The menu of that year's dinner, drawn by chairman Henry Furniss - a cartoonist formerly at Punch magazine - was particularly praised by the Sphere newspaper (although it is not known why the journalist felt a pen-and-ink witch needed to have her beauty assessed).
"Printed on bright red cardboard, it represented a most attractive young witch sweeping through the clouds on a besom, underneath being such objects as an owl, a spider, a horse shoe, an overturned salt cellar, a pair of knives crossed, a crowing cock, a wild cat, and a hideous imp running under a ladder."
Oscar Wilde was not alone in wanting to leave well alone - a sensitive soul wrote to the Daily Mail in 1926 to say: "Every heart knoweth its own sorrow and poking ridicule at other people's beliefs isn't cricket.
"Breaking looking-glasses, spilling salt, and monkeying with human remains at the festive board will not appeal to healthily minded folk."
Regardless of concerns over healthy minds, the brazen flouting of superstition appeared to have little effect on the physical fitness or fortunes of the club's members.
Both the London and New York clubs boasted members were always healthy and prosperous.
Blanch claimed only one person from his London branch had died since the club was established (four years earlier) and that particular member had not paid his subscription.
But this continued good fortune was queried by a correspondent to The Times in 1894.
"Sir,
"I am greatly puzzled to comprehend in what way it combats - far less destroys - superstition.

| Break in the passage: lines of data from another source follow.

theorem execTxBufferReadEnd_ev {t : Fin 4} {h : HostRead} {ecc : Bool} {s : State} {t' : State}
    (h : execTxBufferReadEnd t h ecc s = .next t') :
    Evolves (mask [.free, .mgmt, .params, .tables, .locks, .tenants, .links, .frames, .ports, .perf, .chans,
      .lastChan, .canopy, .store, .safety, .start]) s t' := by
  unfold execTxBufferReadEnd at h
  obtain ⟨_, rfl⟩ := live_eq_next h
  repeat' first
    | intro _ | with_reducible assumption | with_reducible apply Evolves.ite | with_reducible exact Evolves.refl _
    | with_reducible apply txBufferReadEndEffect_ev (by decide) | with_reducible apply eccTenant_ev (by decide)
    | with_reducible apply afterEcc_ev (by decide) | split | (dsimp only; split)

theorem execTxGladeAdmission_ev {t : Fin 4} {r : Fin 132} {ecc : Bool} {s : State} {t' : State}
    (h : execTxGladeAdmission t r ecc s = .next t') :
    Evolves (mask [.free, .mgmt, .params, .tables, .locks, .tenants, .links, .frames, .nextFrame, .ports, .perf,
      .chans, .canopy, .store, .safety, .start]) s t' := by
  unfold execTxGladeAdmission at h
  obtain ⟨_, rfl⟩ := live_eq_next h
  repeat' first
    | intro _ | with_reducible assumption | with_reducible apply Evolves.ite | with_reducible exact Evolves.refl _
    | with_reducible apply txGladeAdmissionEffect_ev (by decide) | with_reducible apply eccMark_ev (by decide)
    | with_reducible apply afterEcc_ev (by decide) | split | (dsimp only; split)

theorem execGateChange_ev {p : Fin 32} {ecc : Bool} {s : State} {t' : State} (h : execGateChange p ecc s = .next t') :
    Evolves (mask [.clk, .free, .mgmt, .params, .tables, .locks, .tenants, .links, .frames, .ports, .time, .perf,
      .chans, .canopy, .store, .safety, .start, .droop]) s t' := by
  unfold execGateChange at h
  obtain ⟨_, rfl⟩ := live_eq_next h
  repeat' first
    | intro _ | with_reducible assumption | with_reducible apply Evolves.ite | with_reducible exact Evolves.refl _
    | with_reducible apply preemptWire_ev (by decide) | with_reducible apply gateChangeEffect_ev (by decide)
    | with_reducible apply eccRow_ev (by decide) | split | (dsimp only; split)

theorem execThicketResolve_ev {ecc : EccHit} {s : State} {t' : State} (h : execThicketResolve ecc s = .next t') :
    Evolves (mask [.free, .mgmt, .params, .tables, .locks, .tenants, .links, .frames, .nextFrame, .ports,
      .thicket, .perf, .chans, .canopy, .store, .safety, .start]) s t' := by
  unfold execThicketResolve at h
  obtain ⟨_, rfl⟩ := live_eq_next h
  repeat' first
    | intro _ | with_reducible assumption | with_reducible apply Evolves.ite | with_reducible exact Evolves.refl _
    | with_reducible apply thicketResolveEffect_ev (by decide) | with_reducible apply eccRow_ev (by decide) | split
    | (dsimp only; split)

theorem execPageBuild_ev {k : Fin 64} {ecc : EccHit} {s : State} {t' : State} (h : execPageBuild k ecc s = .next t') :
    Evolves (mask [.free, .mgmt, .params, .tables, .locks, .tenants, .links, .frames, .ports, .perf, .chans,
      .canopy, .store, .safety, .start]) s t' := by
  unfold execPageBuild at h
  obtain ⟨_, rfl⟩ := live_eq_next h
  exact buildOr_ev (by decide) (fun _ h => pageBuildEffect_ev (by decide) h) (Evolves.refl _)

theorem execCanopyFillEnd_ev {t : Fin 4} {r : HostRead} {ecc : Option CanopyHit} {s : State} {t' : State}
    (h : execCanopyFillEnd t r ecc s = .next t') :
    Evolves (mask [.free, .mgmt, .params, .tables, .locks, .tenants, .links, .frames, .ports, .perf, .chans,
      .canopy, .store, .safety, .start]) s t' := by
  unfold execCanopyFillEnd at h
  obtain ⟨_, rfl⟩ := live_eq_next h
  repeat' first
    | intro _ | with_reducible assumption | with_reducible apply Evolves.ite | with_reducible exact Evolves.refl _
    | with_reducible apply canopyHit_ev (by decide) | with_reducible apply canopyFillEndEffect_ev (by decide) | split
    | (dsimp only; split)

theorem execFrameReceive_ev {p : Fin 32} {f : RxFrame} {s : State} {t' : State}
    (h : execFrameReceive p f s = .next t') :
    Evolves (mask [.mgmt, .params, .tables, .ports, .perf, .pair, .power, .start]) s t' := by
  unfold execFrameReceive at h
  obtain ⟨_, rfl⟩ := live_eq_next h
  exact frameReceiveEffect_ev (by decide) (Evolves.refl _)

theorem execTxFrameEnd_ev {p : Fin 32} {s : State} {t' : State} (h : execTxFrameEnd p s = .next t') :
    Evolves (mask [.clk, .mgmt, .params, .tables, .locks, .tenants, .links, .frames, .ports, .time, .perf,
      .chans, .lastChan, .canopy, .safety, .pair, .power, .start, .droop]) s t' := by
  unfold execTxFrameEnd at h
  obtain ⟨_, rfl⟩ := live_eq_next h
  exact txFrameEndEffect_ev (by decide) (Evolves.refl _)

theorem execLinkUp_ev {p : Fin 32} {s : State} {t' : State} (h : execLinkUp p s = .next t') :
    Evolves (mask [.clk, .mgmt, .params, .tables, .tenants, .ports, .time, .perf, .power, .start, .droop]) s t' := by
  unfold execLinkUp at h
  obtain ⟨_, rfl⟩ := live_eq_next h
  exact linkUpEffect_ev (by decide) (Evolves.refl _)

theorem execPpsOutPulse_ev {s : State} {t' : State} (h : execPpsOutPulse s = .next t') :
    Evolves (mask [.clk, .params, .tables, .tenants, .ports, .time, .perf, .droop]) s t' := by
  unfold execPpsOutPulse at h
  obtain ⟨_, rfl⟩ := live_eq_next h
  exact ppsOutPulseEffect_ev (by decide) (Evolves.refl _)

theorem execPpsOutEnd_ev {s : State} {t' : State} (h : execPpsOutEnd s = .next t') :
    Evolves (mask [.clk, .params, .tables, .tenants, .ports, .time, .perf, .droop]) s t' := by
  unfold execPpsOutEnd at h
  obtain ⟨_, rfl⟩ := live_eq_next h
  exact ppsOutEndEffect_ev (by decide) (Evolves.refl _)

theorem execPpsInCapture_ev {edge : Edge} {s : State} {t' : State} (h : execPpsInCapture edge s = .next t') :
    Evolves (mask [.wins, .tables, .time]) s t' := by
  unfold execPpsInCapture at h
  obtain ⟨_, rfl⟩ := live_eq_next h
  exact ppsInCaptureEffect_ev (by decide) (Evolves.refl _)

theorem execEvtInCapture_ev {e : Fin 2} {edge : Edge} {s : State} {t' : State}
    (h : execEvtInCapture e edge s = .next t') :
    Evolves (mask [.wins, .mgmt, .params, .tables, .time, .power, .start]) s t' := by
  unfold execEvtInCapture at h
  obtain ⟨_, rfl⟩ := live_eq_next h
  exact evtInCaptureEffect_ev (by decide) (Evolves.refl _)

theorem execTimebasePllLock_ev {s : State} {t' : State} (h : execTimebasePllLock s = .next t') :
    Evolves (mask [.time, .power]) s t' := by
  unfold execTimebasePllLock at h
  obtain ⟨_, rfl⟩ := live_eq_next h
  exact timebasePllLockEffect_ev (by decide) (Evolves.refl _)

theorem execPllLockLoss_ev {s : State} {t' : State} (h : execPllLockLoss s = .next t') :
    Evolves (mask [.free, .mgmt, .params, .tables, .locks, .tenants, .links, .frames, .ports, .time, .perf,
      .chans, .canopy, .store, .safety, .start]) s t' := by
  unfold execPllLockLoss at h
  obtain ⟨_, rfl⟩ := live_eq_next h
  exact pllLockLossEffect_ev (by decide) (Evolves.refl _)

theorem execFixedCycleCounterWrap_ev {s : State} {t' : State} (h : execFixedCycleCounterWrap s = .next t') :
    Evolves (mask [.clk, .params, .tables, .tenants, .ports, .time, .perf, .droop]) s t' := by
  unfold execFixedCycleCounterWrap at h
  obtain ⟨_, rfl⟩ := live_eq_next h
  exact fixedCycleCounterWrapEffect_ev (by decide) (Evolves.refl _)

theorem execProgrammableCounterWrap_ev {n : Fin 8} {s : State} {t' : State}
    (h : execProgrammableCounterWrap n s = .next t') :
    Evolves (mask [.clk, .params, .tables, .tenants, .ports, .time, .perf, .droop]) s t' := by
  unfold execProgrammableCounterWrap at h
  obtain ⟨_, rfl⟩ := live_eq_next h
  exact programmableCounterWrapEffect_ev (by decide) (Evolves.refl _)

theorem execPhaseSlewDecrement_ev {s : State} {t' : State} (h : execPhaseSlewDecrement s = .next t') :
    Evolves (mask [.clk, .params, .tables, .tenants, .ports, .time, .perf, .droop]) s t' := by
  unfold execPhaseSlewDecrement at h
  obtain ⟨_, rfl⟩ := live_eq_next h
  exact phaseSlewDecrementEffect_ev (by decide) (Evolves.refl _)

theorem execBandwidthWindowEnd_ev {s : State} {t' : State} (h : execBandwidthWindowEnd s = .next t') :
    Evolves (mask [.clk, .params, .tables, .tenants, .ports, .time, .perf, .droop]) s t' := by
  unfold execBandwidthWindowEnd at h
  obtain ⟨_, rfl⟩ := live_eq_next h
  exact bandwidthWindowEndEffect_ev (by decide) (Evolves.refl _)

theorem execPresentation_ev {w : Fin 5} {s : State} {t' : State} (h : execPresentation w s = .next t') :
    Evolves (mask [.clk, .wins, .params, .tables, .tenants, .links, .ports, .time, .perf, .droop]) s t' := by
  unfold execPresentation at h
  obtain ⟨_, rfl⟩ := live_eq_next h
  exact presentationEffect_ev (by decide) (Evolves.refl _)

theorem execDroopTrip_ev {i : Fin 25} {high : Bool} {s : State} {t' : State} (h : execDroopTrip i high s = .next t') :
    Evolves (mask [.droop]) s t' := by
  unfold execDroopTrip at h
  obtain ⟨_, rfl⟩ := live_eq_next h
  exact droopTripEffect_ev (by decide) (Evolves.refl _)

theorem execDroopClear_ev {i : Fin 25} {high : Bool} {s : State} {t' : State}
    (h : execDroopClear i high s = .next t') :
    Evolves (mask [.droop]) s t' := by
  unfold execDroopClear at h
  obtain ⟨_, rfl⟩ := live_eq_next h
  exact droopClearEffect_ev (by decide) (Evolves.refl _)

theorem execStretchBudgetWindowEnd_ev {s : State} {t' : State} (h : execStretchBudgetWindowEnd s = .next t') :
    Evolves (mask [.clk, .params, .tables, .tenants, .ports, .time, .perf, .droop]) s t' := by
  unfold execStretchBudgetWindowEnd at h
  obtain ⟨_, rfl⟩ := live_eq_next h
  exact stretchBudgetWindowEndEffect_ev (by decide) (Evolves.refl _)

theorem execThermalSample_ev {readings : List Int} {s : State} {t' : State}
    (h : execThermalSample readings s = .next t') :
    Evolves (mask [.clk, .free, .mgmt, .params, .tables, .locks, .tenants, .links, .frames, .ports, .time, .perf,
      .chans, .canopy, .store, .safety, .power, .start, .droop]) s t' := by
  unfold execThermalSample at h
  obtain ⟨_, rfl⟩ := live_eq_next h
  exact thermalSampleEffect_ev (by decide) (Evolves.refl _)

theorem execOdometerSecond_ev {s : State} {t' : State} (h : execOdometerSecond s = .next t') :
    Evolves (mask [.clk, .params, .tables, .tenants, .ports, .time, .perf, .power, .droop]) s t' := by
  unfold execOdometerSecond at h
  obtain ⟨_, rfl⟩ := live_eq_next h
  exact odometerSecondEffect_ev (by decide) (Evolves.refl _)

theorem execHourlyMeasurement_ev {readings : List MonReading} {nvGood : Bool} {s : State} {t' : State}
    (h : execHourlyMeasurement readings nvGood s = .next t') :
    Evolves (mask [.clk, .mgmt, .params, .tables, .tenants, .ports, .time, .perf, .safety, .power, .droop]) s t' := by
  unfold execHourlyMeasurement at h
  obtain ⟨_, rfl⟩ := live_eq_next h
  exact hourlyMeasurementEffect_ev (by decide) (Evolves.refl _)

theorem execResetNAssert_ev {lowNs : Nat} {s : State} {t' : State} (h : execResetNAssert lowNs s = .next t') :
    Evolves (mask [.free, .bus, .wins, .mgmt, .image, .params, .tables, .locks, .tenants, .links, .frames,
      .nextFrame, .ports, .lanes, .mdio, .thicket, .time, .perf, .chans, .lastChan, .canopy, .scratch, .fences,
      .store, .safety, .pair, .power, .start, .droop, .tap, .bsr]) s t' := by
  unfold execResetNAssert at h
  cases h
  exact resetNAssertEffect_ev (by decide) (Evolves.refl _)

theorem execResetNRelease_ev {r : RecordUse} {s : State} {t' : State} (h : execResetNRelease r s = .next t') :
    Evolves (mask [.bus, .mgmt, .params, .tables, .safety, .power, .start]) s t' := by
  unfold execResetNRelease at h
  cases h
  exact resetNReleaseEffect_ev (by decide) (Evolves.refl _)

theorem execInternalResetRelease_ev {nv : NvRead} {s : State} {t' : State}
    (h : execInternalResetRelease nv s = .next t') :
    Evolves (mask [.clk, .bus, .params, .tables, .tenants, .ports, .time, .perf, .safety, .power, .start,
      .droop]) s t' := by
  unfold execInternalResetRelease at h
  cases h
  exact internalResetReleaseEffect_ev (by decide) (Evolves.refl _)

theorem execSupplyLoss_ev {s : State} {t' : State} (h : execSupplyLoss s = .next t') :
    Evolves (mask [.bus, .wins, .mgmt, .image, .params, .tables, .locks, .tenants, .links, .frames, .nextFrame,
      .ports, .lanes, .mdio, .thicket, .time, .perf, .chans, .lastChan, .canopy, .scratch, .fences, .store,
      .safety, .pair, .power, .start, .droop, .tap, .bsr]) s t' := by
  unfold execSupplyLoss at h
  cases h
  exact supplyLossEffect_ev (by decide) (Evolves.refl _)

"Surely the unluckiest and most superstitions of man - or even woman - kind could not reasonably expect any ill luck to follow in the train of a premeditated and prearranged salon, however artistically carried out.
"Ill luck, courteously and solemnly invited to dinner, with carefully selected and appropriate guests, would naturally leave its fateful weapons, with its hat and umbrella, in the hall.

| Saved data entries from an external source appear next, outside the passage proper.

/-- Settles O48: M_PAIR_CMD is `pairCommand` (`live_pairWrite`); a standby that leaves disables every port
(`enterSolo_ports`), and the frames of a switchover do as `switchTry`, `switchDoneAct` and `leaveAct` say. -/
theorem pairingCommandsAndSwitchoversAct : Obligations.PairingCommandsAndSwitchoversAct := by
  unfold Obligations.PairingCommandsAndSwitchoversAct
  refine ⟨⟨fun s w q hw h => ⟨?_, ?_, ?_⟩, fun s w q hw h => ⟨?_, ?_⟩, fun s w q hw h => ⟨?_, ?_, ?_⟩, fun s w q hw h => ?_⟩,
    fun s f htap hopen hl hidle hq => ⟨?_, ?_, ?_⟩, fun s htap => ⟨?_, ?_⟩, fun s f htap hopen hl hidle hq => ?_⟩
  · intro hr hen hlost hways hlink
    subst hw
    exact (live_pairWrite (by decide) h).trans
      (congrArg _ (pairCommand_join (s := acknowledge none s) hr hen hlost hways hlink))
  · intro hr hen hlost hways
    subst hw
    exact (live_pairWrite (by decide) h).trans
      (congrArg _ (pairCommand_join_few (s := acknowledge none s) hr hen hlost hways))
  · intro hbar
    subst hw
    exact (live_pairWrite (by decide) h).trans (congrArg _ (pairCommand_join_barred (s := acknowledge none s) hbar))
  · intro h1 h2 h3 h4 h5 h6
    subst hw
    exact (live_pairWrite (by decide) h).trans
      (congrArg _ (pairCommand_switch (s := acknowledge none s) h1 h2 h3 h4 h5 h6))
  · intro hbar
    subst hw
    exact (live_pairWrite (by decide) h).trans (congrArg _ (pairCommand_switch_barred (s := acknowledge none s) hbar))
  · intro hbar
    subst hw
    exact (live_pairWrite (by decide) h).trans (congrArg _ (pairCommand_leave_barred (s := acknowledge none s) hbar))
  · intro hr
    subst hw
    have hstandby : standbyRole s = true := by rcases hr with h2 | h3 <;> simp [standbyRole, *]
    have hleave : pairCommand 3 (acknowledge none s)
        = enterSolo true (rideQueue 8 s.pair.epoch [] (acknowledge none s)) :=
      (pairCommand_leave (s := acknowledge none s) (by
        rcases hr with h2 | h3
        · simp [leaveBarred, acknowledge, modBus, h2]
        · simp [leaveBarred, acknowledge, modBus, h3])).trans (leavePair_standby (s := acknowledge none s) hstandby)
    have hparams : (rideQueue 8 s.pair.epoch [] (acknowledge none s)).params = s.params :=
      ((rideQueue_frame _ _ _ _).frame .params).resolve_left (by decide)
    obtain ⟨x, hx, hrole, hstart, -⟩ := soloRole_pair (rideQueue 8 s.pair.epoch [] (acknowledge none s))
    refine ⟨_, (live_pairWrite (by decide) h).trans (congrArg _ hleave), ?_⟩
    rw [enterSolo_pair, hx]
    refine ⟨hrole, hstart, fun p hp => (enterSolo_ports hp _).1, fun p hp hon => (enterSolo_ports hp _).2 ?_⟩
    rw [pn_eq_of_params_eq hparams]
    exact hon
  · intro hr hb hsw
    subst hw
    have hleave : pairCommand 3 (acknowledge none s) = enterSolo false (acknowledge none s) :=
      (pairCommand_leave (s := acknowledge none s) (by simp [leaveBarred, acknowledge, modBus, hr, hb])).trans
        (leavePair_other (s := acknowledge none s) (by simp [standbyRole, acknowledge, modBus, hr]))
    obtain ⟨x, hx, hrole, -⟩ := soloRole_pair (acknowledge none s)
    refine ⟨_, (live_pairWrite (by decide) h).trans (congrArg _ hleave), ?_, fun p => ?_⟩
    · rw [enterSolo_pair, hx, hrole]
    · exact congrArg Port.link (port_of_ports (enterSolo_active_ports (s := acknowledge none s) hr.le hsw) p)
  · subst hw
    exact live_pairWrite (by decide) h
  · intro hb hr hin hfin
    obtain ⟨fs, hack⟩ := rideAck_pair (switchRequestAct f (rideTaken f s))
    obtain ⟨hrole, hepoch, himage, hasked⟩ := switchAsking_pair (f := f) hidle
    have hover : switchRequestAct f (rideTaken f s) = switchOver (switchAsking f (rideTaken f s)) :=
      switchTry_ready (s := switchAsking f (rideTaken f s)) (hasked.trans (by simp [hr, hb])) (hrole.trans hr)
        (by rw [himage, hfin]) (hepoch.trans hin)
    obtain ⟨hdone, hmir⟩ := switchOver_pair (switchAsking f (rideTaken f s))
    refine ⟨_, (receives_switchRequest f s htap).trans (congrArg _ (rideReceive_next hopen hl hq)), ?_, ?_, ?_⟩
    · rw [hack, hover]
      dsimp only
      exact hdone
    · rw [hack, hover]
      dsimp only
      exact hmir
    · rw [pw_congr (rideAck_params (switchRequestAct f (rideTaken f s))), hover, switchOver_uncounted, pw_congr (switchAsking_params f _),
        pw_congr (rideTaken_params f s)]
  · intro hb hr hno
    obtain ⟨fs, hack⟩ := rideAck_pair (switchRequestAct f (rideTaken f s))
    obtain ⟨hrole, hepoch, himage, hasked⟩ := switchAsking_pair (f := f) hidle
    have hwait : switchRequestAct f (rideTaken f s) = switchAsking f (rideTaken f s) :=
      switchTry_waits (s := switchAsking f (rideTaken f s)) (.inr (by rwa [hepoch, himage]))
    refine ⟨_, (receives_switchRequest f s htap).trans (congrArg _ (rideReceive_next hopen hl hq)), ?_, ?_⟩
    · rw [hack, hwait]
      exact hrole.trans hr
    · rw [hack, hwait]
      exact hasked.trans (by simp [hr, hb])
  · intro hb hr hsw
    have htaken := rideTaken_pair (f := f) hidle
    obtain ⟨fs, hack⟩ := rideAck_pair (switchDoneAct f (rideTaken f s))
    obtain ⟨x, hx, hrole, hsync, hmir, hswitch, -⟩ := becomeStandby_pair (rideGrant 1 (rideTaken f s))
    refine ⟨_, (receives_switchDone f s htap).trans (congrArg _ (rideReceive_next hopen hl hq)), ?_⟩
    rw [hack, switchDoneAct_done (by rw [htaken]; exact hr) (by rw [htaken]; exact hsw) hb, hx]
    exact ⟨hrole, hmir, hswitch, hsync⟩
  · intro hsw
    rw [exec_switchoverTimeout htap]
    exact congrArg _ (if_neg hsw)
  · intro hsw hdue
    refine ⟨_, exec_switchoverTimeout htap, ?_⟩
    rw [switchoverTimeout_due hsw hdue, pairAlarm_pair, serviceBegin_pair]
    exact ⟨rfl, rfl, rfl⟩
  · have htaken := rideTaken_pair (f := f) hidle
    obtain ⟨fs, hack⟩ := rideAck_pair (leaveAct (rideTaken f s))
    obtain ⟨x, hx, hrole, halarm, hcredit, hactive⟩ := leaveAct_pair (rideTaken f s)
    rw [htaken] at hrole halarm hcredit hactive
    refine ⟨_, (receives_leave f s htap).trans (congrArg _ (rideReceive_next hopen hl hq)), ?_⟩
    rw [hack, hx]
    exact ⟨hrole, halarm, hcredit, hactive⟩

"The virtue - if there be any virtue in superstition - consists in the act of occurrence, whether for good luck or ill, being purely accidental.
"Therefore an arranged performance of lucky - or unlucky - acts can have no significance whatever.
"Yours obediently,
"M J".
The Thirteen Club seemed to peter out at the beginning of World War Two, with the most recent contemporaneous report published in 1939.
Maybe poking fun at superstitions and coffin-shaped table decorations felt a little too close to the bone, luck notwithstanding.